Prof. Krause: Das gelingt uns in Marburg tatsächlich sehr gut. Gerade im Bereich der Krebsforschung kommen vielversprechende Wissenschaftler auch aus dem Ausland zu uns, beispielsweise als Stipendiaten der Humboldt-Stiftung. Marburg bietet besonders auch für junge Familien eine hohe Lebensqualität. Unsere Öffentlichkeitsarbeit ist zudem sehr aktiv, über verschiedene Kanäle über die Arbeit an der Universität zu berichten – das hilft uns sehr, unsere Erfolge nach außen zu tragen und auf uns aufmerksam zu machen.

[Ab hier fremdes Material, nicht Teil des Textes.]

/-- The interval record of an account at a close, and what it adds to the account (R164, R167 to R170): the energy in units of 0.01 kWh, a
tie by the mode of the active table; the charge at the rate of the band that the interval's start lies in (R156); and while trial is on the
charge at the pending table's rate, where that has the class (R157). -/
structure Priced (s t : State) (i : OpenInterval) (length : Int) (short : Bool) (k : AccountNo) (r : IntervalRecord) :
    Prop where
  account : r.account = k
  customer : ∀ e, s.accountEntry k = some e → r.customer = e.customer
  start : r.start = i.start
  length : (r.length : Int) = max 0 length
  flags : r.flags = { (s.account k).marks with short := (s.account k).marks.short || short }
  units : NearestTo (modeInForce s) ((s.account k).carry + (s.account k).accumulator) 36000000 r.units
  carry : r.carry = (s.account k).carry + (s.account k).accumulator - 36000000 * r.units
  rate : ∀ e table index b, s.accountEntry k = some e → s.tariff.active = some table →
    BandOf table e.tariffClass (i.start % 86400) index b →
    r.identifier = table.identifier ∧ r.band = index + 1 ∧ r.rate = b.rate
  charge : r.charge = r.units * r.rate
  trialOff : s.tariff.trial = false ∨ s.tariff.pending = .empty → r.trial = none
  trialOn : ∀ e table, s.tariff.trial = true → s.accountEntry k = some e →
    s.tariff.pending = .loaded table ∨ s.tariff.pending = .commitPending table →
    (table.classes[e.tariffClass] = none → r.trial = none) ∧
      ∀ index b, BandOf table e.tariffClass (i.start % 86400) index b →
        r.trial = some ⟨table.identifier, index + 1, r.units * b.rate⟩
  added : (t.account k).units = (s.account k).units + r.units ∧
    (t.account k).charge = (s.account k).charge + r.charge ∧ (t.account k).carry = r.carry

/-- The length of an interval that closes at a time in ms, in whole seconds: below 0 it is taken as 0 (R167). -/
def ranFor (i : OpenInterval) (endMs : Nat) : Int := (endMs - 1000 * (i.start : Int) + i.offset) / 1000

/-- An interval close puts a waiting commit into force, with the notice, and leaves the store alone otherwise (R152, R159). -/
structure CommitTakesForce (s t : State) : Prop where
  waiting : ∀ table, s.tariff.pending = .commitPending table →
    t.tariff = ⟨some table, .empty, false, s.tariff.lockout⟩ ∧
      Told s t (.tariff true table.identifier s.engine.cycleNo s.billing.clock
        (s.tariff.active.map TariffTable.identifier))
  none : s.tariff.pending.isCommitted = false → t.tariff = s.tariff

/-- The record number after a number: 1 after 4,294,967,295 (R173). -/
def numberAfter (number : Nat) : Nat := if number < 4294967295 then number + 1 else 1

/-- The records that one event produces: they join at the tail, the first takes the next record number, each other one the number after
the one before it, and the next record number follows the last (R173). A HIGH_WATER notice is raised where they take the records held from 384
or fewer past 384, and nowhere else (R176). -/
structure RecordsProduced (s t : State) (new : List Record) : Prop where
  tail : t.billing.records = s.billing.records ++ new
  first : ∀ r, new.head? = some r → r.number = s.billing.nextRecord
  following : ∀ (i : Nat) (r x : Record), new[i]? = some r → new[i + 1]? = some x → x.number = numberAfter r.number
  next : t.billing.nextRecord = (new.getLast?.map fun r => numberAfter r.number).getD s.billing.nextRecord
  highWater : s.billing.records.length ≤ 384 → 384 < t.billing.records.length →
    Told s t (.records .highWater t.billing.records.length (t.billing.records.head?.map Record.number)
      s.billing.clock s.engine.cycleNo)
  uncrossed : 384 < s.billing.records.length ∨ t.billing.records.length ≤ 384 → ∀ x ∈ t.port.notices,
    x ∈ s.port.notices ∨ ∀ held oldest clock cycle, x.body ≠ .records .highWater held oldest clock cycle

/-- The account a record is for. -/
def recordAccount : Record → AccountNo
  | .interval r => r.account
  | .bill r => r.account

/-- A point qualifies for the LOAD request of a set, toward a partner (R91). -/
structure Qualifies (s : State) (n : SetNo) (p : PointNo) (partner : SetNo) : Prop where
  entry : ∃ e, s.pointEntry p = some e ∧ e.autoLoad = true
  sides : (∃ u, s.switched p = some (u, n, partner) ∧ (s.pointRec p).position = .a) ∨
    (∃ u, s.switched p = some (u, partner, n) ∧ (s.pointRec p).position = .b)
  clear : (s.pointRec p).autoBlocked = false
  idle : (s.pointRec p).seq = none
  eligible : s.eligible partner = true
  room : (s.pointLoad p : Int) ≤ s.headroom partner

/-- What a slot received is no valid report of its owner: line activity, a frame that cannot be read, another source or another
kind (R25). -/
def Garbled (a : Addr) (e : UnitEntry) (received : SlotInput) : Prop :=
  received = .contention ∨ ∃ bytes, received = .frame bytes ∧
    ∀ r, parseReport bytes = some r → r.source.toNat ≠ a.val + 1 ∨ r.kind ≠ e.kind

/-- What a slot received is a valid report of its owner (R25). -/
def ValidFrom (a : Addr) (e : UnitEntry) (received : SlotInput) (r : FieldReport) : Prop :=
  ∃ bytes, received = .frame bytes ∧ parseReport bytes = some r ∧ r.source.toNat = a.val + 1 ∧ r.kind = e.kind

/-- The next slot of the cycle is open, and is an enabled unit's. -/
structure SlotOf (s : State) (a : Addr) (e : UnitEntry) : Prop where
  running : s.engine.running = true
  owner : s.engine.slots[s.engine.slotsEnded]? = some a
  entry : s.unitEntry a = some e
  enabled : e.enabled = true
  kept : ∀ q, s.engine.outstanding = some q → q.orphan = false
  settled : s.due = []

/-- The next slot of the cycle is open. -/
structure OpenSlot (s : State) (a : Addr) : Prop where
  running : s.engine.running = true
  owner : s.engine.slots[s.engine.slotsEnded]? = some a
  settled : s.due = []

/-- A slot whose report is discarded: it ends, and no link, count or copy is updated (R36). -/
structure SlotDiscarded (s t : State) : Prop where
  ended : t.engine.slotsEnded = s.engine.slotsEnded + 1 ∧ t.engine.slots = s.engine.slots
  links : ∀ k, t.link k = s.link k
  copies : t.port.copies = s.port.copies ∧ t.port.copyDrops = s.port.copyDrops
  limits : t.limitFlags = s.limitFlags ∧ t.unattributed = s.unattributed
  stores : t.tickets = s.tickets ∧ t.schedule = s.schedule ∧ t.tariff = s.tariff
  tables : t.tables = s.tables ∧ t.site = s.site
  pending : t.pending = s.pending

/-- No set, tank, meter or point is touched. -/
def OwnersKept (s t : State) : Prop :=
  t.sets = s.sets ∧ t.tanks = s.tanks ∧ t.meters = s.meters ∧ t.points = s.points

/-- A feeder whose board's poll is missed (R45). -/
def missedPoll (r : FeederRec) : FeederRec :=
  { r with state := if r.state = .live then .held else r.state, status := .missing }

/-- What a slot does with a unit's forward count, and the copy of the report that it offers (R31, R194). -/
def Forwarded (s t : State) (a : Addr) (e : UnitEntry) (r : FieldReport) : Prop :=
  let next := min 65535 ((s.link a).forward + 1)
  let kept := t.port.copies = s.port.copies ∧ t.port.copyDrops = s.port.copyDrops
  (e.forwardDivisor = 0 → (t.link a).forward = 0 ∧ kept) ∧
    (next < e.forwardDivisor → (t.link a).forward = next ∧ kept) ∧
    (0 < e.forwardDivisor → e.forwardDivisor ≤ next → (t.link a).forward = 0 ∧
      (s.port.copies.length < 4 → t.port.copies = s.port.copies ++ [⟨a, s.engine.cycleNo, r.raw⟩] ∧
        t.port.copyDrops = s.port.copyDrops) ∧
      (4 ≤ s.port.copies.length → t.port.copies = s.port.copies ∧
        t.port.copyDrops = s.port.copyDrops.set a (min 65535 (s.port.copyDrops[a] + 1))))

Auch in die Ausbildung investieren wir und machen den jungen Leuten viele Angebote, was sie zusätzlich stärkt. Kürzlich hatte unsere medizinische Fakultät den Hessischen Hochschulpreis für Exzellenz in der Lehre gewonnen für ein Programm für Medizinstudierende im Praktischen Jahr, in dem die Allgemeinmedizin eine große Rolle spielt. Gerade für die Ausbildung von Allgemeinmedizinern ist Marburg traditionell ein wichtiger Standort. Neben unserer Spitzenforschung haben wir auch die Weiterentwicklung unseres Gesundheitssystems im Blick.
Was würden Sie jungen Wissenschaftlerinnen und Wissenschaftlern mit auf den Weg geben?
Prof. Krause: Ob in der Forschung oder in der Lehre: Es gibt hier immer wieder Durststrecken und Rückschläge. Mein Rat ist, durchzuhalten und an sich zu glauben.